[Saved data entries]
↓
/-! ### Helpers -/

/-- A block after reset whose host has filled IN and set ILEN and OCAP. -/
def block (input : List Byte) (cap : Nat) : State :=
  { State.reset with inMem := Memory.store [] 0 input, ilen := input.length, ocap := cap }

/-- A block after reset whose host has set ILEN. -/
def lengthBlock (n : Nat) : State := { State.reset with ilen := n }

/-- STATUS and RLEN after a step. -/
def regsAfter : Host.Outcome State Fault Refusal → Option (Nat × Nat)
  | .next t => some (t.status.toNat, t.rlen)
  | _ => none

/-- STATUS and `OUT[0..RLEN)` after a step. -/
def outAfter : Host.Outcome State Fault Refusal → Option (Nat × List Byte)
  | .next t => some (t.status.toNat, t.output t.rlen)
  | _ => none

/-- `Hello world` (T1). -/
def hello : List Byte := [0x48, 0x65, 0x6C, 0x6C, 0x6F, 0x20, 0x77, 0x6F, 0x72, 0x6C, 0x64]

/-- `SGVsbG8gd29ybGQ=` (T1). -/
def hello64 : List Byte :=
  [0x53, 0x47, 0x56, 0x73, 0x62, 0x47, 0x38, 0x67, 0x64, 0x32, 0x39, 0x79, 0x62, 0x47, 0x51, 0x3D]

/-- `Hello world!` (V3, V20). -/
def helloBang : List Byte := hello ++ [0x21]

/-- `SGVsbG8gd29ybGQh` (V3, V21). -/
def helloBang64 : List Byte := hello64.take 14 ++ [0x51, 0x68]

/-! ### Well-formedness: one ill-formed datum for each check, refused (00_scope.md R8) -/

theorem test_wf_reference : Params.reference.wf = true := by decide
theorem test_wf_lenw : ({ Params.reference with lenw := 7 } : Params).wf = false := by decide
theorem test_wf_minlen128 : ({ Params.reference with minlen128 := 15 } : Params).wf = false := by decide
theorem test_wf_minlen256 : ({ Params.reference with minlen256 := 31 } : Params).wf = false := by decide
theorem test_wf_minlen512 : ({ Params.reference with minlen512 := 63 } : Params).wf = false := by decide
theorem test_wf_margin : ({ Params.reference with vdecMargin := 3 } : Params).wf = false := by decide
theorem test_wf_invalid_bit7 : ({ Params.reference with invalid := 0x7F#8 } : Params).wf = false := by decide
theorem test_wf_invalid_bit6 : ({ Params.reference with invalid := 0xBF#8 } : Params).wf = false := by decide
theorem test_wf_par : (ParParams.mk 0 3 8).wf = true := by decide
theorem test_wf_par_enc_zero : (ParParams.mk 0 0 8).wf = false := by decide
theorem test_wf_par_enc_multiple : (ParParams.mk 0 4 8).wf = false := by decide
theorem test_wf_par_dec_zero : (ParParams.mk 0 3 0).wf = false := by decide
theorem test_wf_par_dec_multiple : (ParParams.mk 0 3 4).wf = false := by decide
theorem test_wf_command : Event.wf Params.reference (.command 0x10#8) = false := by decide
theorem test_wf_write_cmd : Event.wf Params.reference (.write 0 16) = false := by decide
theorem test_wf_write_status : Event.wf Params.reference (.write 1 16) = false := by decide
theorem test_wf_write_ilen : Event.wf Params.reference (.write 2 (2 ^ 64)) = false := by decide
theorem test_wf_write_ocap : Event.wf Params.reference (.write 3 (2 ^ 64)) = false := by decide
theorem test_wf_write_rlen : Event.wf Params.reference (.write 4 (2 ^ 65)) = false := by decide
theorem test_wf_write_caps : Event.wf Params.reference (.write 5 8) = false := by decide
theorem test_wf_fillIn : Event.wf Params.reference (.fillIn (2 ^ 64) [0#8]) = false := by decide
theorem test_wf_readOut : Event.wf Params.reference (.readOut 1 (2 ^ 64)) = false := by decide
↑
**WHAT YOU HAVE TO DO**:
Taking the entries above, write out exactly each line from the one holding "def block (input" to the one holding "some (t.status.toNat, t.rlen)", both included, and stop there.

**WRITTEN RESPONSE**:
def block (input : List Byte) (cap : Nat) : State :=
  { State.reset with inMem := Memory.store [] 0 input, ilen := input.length, ocap := cap }

/-- A block after reset whose host has set ILEN. -/
def lengthBlock (n : Nat) : State := { State.reset with ilen := n }

/-- STATUS and RLEN after a step. -/
def regsAfter : Host.Outcome State Fault Refusal → Option (Nat × Nat)
  | .next t => some (t.status.toNat, t.rlen)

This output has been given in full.